*BRIEF*: Please repeat the lines below exactly. Begin with the line containing "(f.opcode = 0x02#8" and go on through the line containing "(f.opcode = 0x32#8".

*INFORMATION PROVIDED*:
-- ==== Sys2Proof/Certificates/Slice0/Obligations.lean ====
section
/-! DEFINITION. The statements for the provers. Each says what a rule of spec/ says of the machine; the words used
(`RegisterEffect`, `JumpEffect`, `ReadAccess`, `WriteAccess`, `SameControl`, …) are those of Sys2Proof/Safety.lean. -/

open Sys2Proof Sys2Proof.Machine

/-! ## Encoding -/

/-- Decoding undoes encoding, for every instruction and every operand (R103, R104, R110, R115), whatever bytes
follow. Every term of `Instr` is well formed. -/
def Obligations.EncodeThenDecodeGivesInstruction : Prop :=
  ∀ (i : Instr) (rest : List Byte), decode (encode i ++ rest) = .ok i

/-- A word decodes exactly when its opcode byte lies in one of the assigned ranges (R111). -/
def Obligations.DecoderAcceptsExactlyAssignedOpcodes : Prop :=
  ∀ w : Word, (decodeWord w).isSome = opcodeAssigned (w.extractLsb' 0 8)

/-- Two words that agree on the opcode byte and on the fields the form uses are the same instruction and execute the
same, whatever the other fields and the reserved bits contain (R113; the spec's decisions D1 and D2, log 18). -/
def Obligations.UnusedBitsHaveNoEffect : Prop :=
  ∀ w w' : Word, w &&& usedBits w = w' &&& usedBits w →
    decodeWord w' = decodeWord w ∧ ∀ s : State, runWord w' s = runWord w s

/-- The source's five encoded examples decode to the instructions they stand for (R116, and Appendix B of the
source in spec/95_test_vectors.md E1 to E5). -/
def Obligations.SourceExamplesDecode : Prop :=
  wordOfBytes [0x01, 0x2D, 0x00, 0x00, 0xBE, 0xBA, 0xFE, 0xCA] = 0xCAFEBABE00002D01#64 ∧
    fieldsOf 0xCAFEBABE00002D01#64 = ⟨0x01, 5, 2, 1, 0, 0, 0xCAFEBABE⟩ ∧
    decode [0x01, 0x2D, 0x00, 0x00, 0xBE, 0xBA, 0xFE, 0xCA] = .ok (.move .l 5 (.imm 0xCAFEBABE)) ∧
    decode [0x20, 0x1E, 0x08, 0x10, 0x00, 0x00, 0x00, 0x00] = .ok (.add .q 3 1 (.reg 2)) ∧
    decode [0x41, 0x06, 0x08, 0x10, 0x18, 0x00, 0x00, 0x00] = .ok (.beq 1 2 24) ∧
    decode [0x11, 0x39, 0x50, 0x00, 0x04, 0x00, 0x00, 0x00] = .ok (.store .b 7 10 4) ∧
    decode [0x52, 0x06, 0x78, 0x00, 0x00, 0x00, 0x00, 0x00] = .ok (.push 15)

/-- The opcode map, one clause per row: an opcode byte selects its instruction, with the fields of its form
(R110); an unassigned opcode byte selects none. -/
def Obligations.OpcodeMapSelectsInstruction : Prop :=
  ∀ f : Fields,
    (f.opcode = 0x01#8 → instrOfFields f = some (.move (sizeOfCode f.size) f.rd (moveSourceOf f))) ∧
    (f.opcode = 0x02#8 → instrOfFields f = some (.movt f.rd f.imm)) ∧
    (f.opcode = 0x03#8 → instrOfFields f = some (.moveq f.rd f.imm)) ∧
    (f.opcode = 0x04#8 → instrOfFields f = some (.lea f.rd f.rs f.imm)) ∧
    (f.opcode = 0x10#8 → instrOfFields f = some (.load (sizeOfCode f.size) f.rd f.rs f.imm)) ∧
    (f.opcode = 0x11#8 → instrOfFields f = some (.store (sizeOfCode f.size) f.rd f.rs f.imm)) ∧
    (f.opcode = 0x20#8 → instrOfFields f = some (.add (sizeOfCode f.size) f.rd f.rs (operand3Of f))) ∧
    (f.opcode = 0x21#8 → instrOfFields f = some (.sub (sizeOfCode f.size) f.rd f.rs (operand3Of f))) ∧
    (f.opcode = 0x22#8 → instrOfFields f = some (.mulu (sizeOfCode f.size) f.rd f.rs (operand3Of f))) ∧
    (f.opcode = 0x23#8 → instrOfFields f = some (.muls (sizeOfCode f.size) f.rd f.rs (operand3Of f))) ∧
    (f.opcode = 0x24#8 → instrOfFields f = some (.divu (sizeOfCode f.size) f.rd f.rs (operand3Of f))) ∧
    (f.opcode = 0x25#8 → instrOfFields f = some (.divs (sizeOfCode f.size) f.rd f.rs (operand3Of f))) ∧
    (f.opcode = 0x26#8 → instrOfFields f = some (.mod (sizeOfCode f.size) f.rd f.rs (operand3Of f))) ∧
    (f.opcode = 0x27#8 → instrOfFields f = some (.neg (sizeOfCode f.size) f.rd f.rs)) ∧
    (f.opcode = 0x30#8 → instrOfFields f = some (.and (sizeOfCode f.size) f.rd f.rs (operand3Of f))) ∧
    (f.opcode = 0x31#8 → instrOfFields f = some (.or (sizeOfCode f.size) f.rd f.rs (operand3Of f))) ∧
    (f.opcode = 0x32#8 → instrOfFields f = some (.eor (sizeOfCode f.size) f.rd f.rs (operand3Of f))) ∧
    (f.opcode = 0x33#8 → instrOfFields f = some (.not (sizeOfCode f.size) f.rd f.rs)) ∧
    (f.opcode = 0x34#8 → instrOfFields f = some (.lsl (sizeOfCode f.size) f.rd f.rs (operand3Of f))) ∧
    (f.opcode = 0x35#8 → instrOfFields f = some (.lsr (sizeOfCode f.size) f.rd f.rs (operand3Of f))) ∧
    (f.opcode = 0x36#8 → instrOfFields f = some (.asr (sizeOfCode f.size) f.rd f.rs (operand3Of f))) ∧
    (f.opcode = 0x40#8 → instrOfFields f = some (.bra f.imm)) ∧
    (f.opcode = 0x41#8 → instrOfFields f = some (.beq f.rs f.rt f.imm)) ∧
    (f.opcode = 0x42#8 → instrOfFields f = some (.bne f.rs f.rt f.imm)) ∧
    (f.opcode = 0x43#8 → instrOfFields f = some (.blt f.rs f.rt f.imm)) ∧
    (f.opcode = 0x44#8 → instrOfFields f = some (.bge f.rs f.rt f.imm)) ∧
    (f.opcode = 0x45#8 → instrOfFields f = some (.bgt f.rs f.rt f.imm)) ∧
    (f.opcode = 0x46#8 → instrOfFields f = some (.ble f.rs f.rt f.imm)) ∧
    (f.opcode = 0x47#8 → instrOfFields f = some (.bhi f.rs f.rt f.imm)) ∧
    (f.opcode = 0x48#8 → instrOfFields f = some (.bls f.rs f.rt f.imm)) ∧
    (f.opcode = 0x50#8 → instrOfFields f = some (.jsr f.imm)) ∧
    (f.opcode = 0x51#8 → instrOfFields f = some .rts) ∧
    (f.opcode = 0x52#8 → instrOfFields f = some (.push f.rs)) ∧
    (f.opcode = 0x53#8 → instrOfFields f = some (.pop f.rd)) ∧
    (f.opcode = 0xE0#8 → instrOfFields f = some .nop) ∧
    (f.opcode = 0xE1#8 → instrOfFields f = some .halt) ∧
    (f.opcode = 0xE2#8 → instrOfFields f = some .sei) ∧
    (f.opcode = 0xE3#8 → instrOfFields f = some .cli) ∧
    (f.opcode = 0xE4#8 → instrOfFields f = some .rti) ∧
    (f.opcode = 0xE5#8 → instrOfFields f = some (.wait f.imm)) ∧
    (opcodeAssigned f.opcode = false → instrOfFields f = none)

*SOLUTION TO THIS TASK*:
    (f.opcode = 0x02#8 → instrOfFields f = some (.movt f.rd f.imm)) ∧
    (f.opcode = 0x03#8 → instrOfFields f = some (.moveq f.rd f.imm)) ∧
    (f.opcode = 0x04#8 → instrOfFields f = some (.lea f.rd f.rs f.imm)) ∧
    (f.opcode = 0x10#8 → instrOfFields f = some (.load (sizeOfCode f.size) f.rd f.rs f.imm)) ∧
    (f.opcode = 0x11#8 → instrOfFields f = some (.store (sizeOfCode f.size) f.rd f.rs f.imm)) ∧
    (f.opcode = 0x20#8 → instrOfFields f = some (.add (sizeOfCode f.size) f.rd f.rs (operand3Of f))) ∧
    (f.opcode = 0x21#8 → instrOfFields f = some (.sub (sizeOfCode f.size) f.rd f.rs (operand3Of f))) ∧
    (f.opcode = 0x22#8 → instrOfFields f = some (.mulu (sizeOfCode f.size) f.rd f.rs (operand3Of f))) ∧
    (f.opcode = 0x23#8 → instrOfFields f = some (.muls (sizeOfCode f.size) f.rd f.rs (operand3Of f))) ∧
    (f.opcode = 0x24#8 → instrOfFields f = some (.divu (sizeOfCode f.size) f.rd f.rs (operand3Of f))) ∧
    (f.opcode = 0x25#8 → instrOfFields f = some (.divs (sizeOfCode f.size) f.rd f.rs (operand3Of f))) ∧
    (f.opcode = 0x26#8 → instrOfFields f = some (.mod (sizeOfCode f.size) f.rd f.rs (operand3Of f))) ∧
    (f.opcode = 0x27#8 → instrOfFields f = some (.neg (sizeOfCode f.size) f.rd f.rs)) ∧
    (f.opcode = 0x30#8 → instrOfFields f = some (.and (sizeOfCode f.size) f.rd f.rs (operand3Of f))) ∧
    (f.opcode = 0x31#8 → instrOfFields f = some (.or (sizeOfCode f.size) f.rd f.rs (operand3Of f))) ∧
    (f.opcode = 0x32#8 → instrOfFields f = some (.eor (sizeOfCode f.size) f.rd f.rs (operand3Of f))) ∧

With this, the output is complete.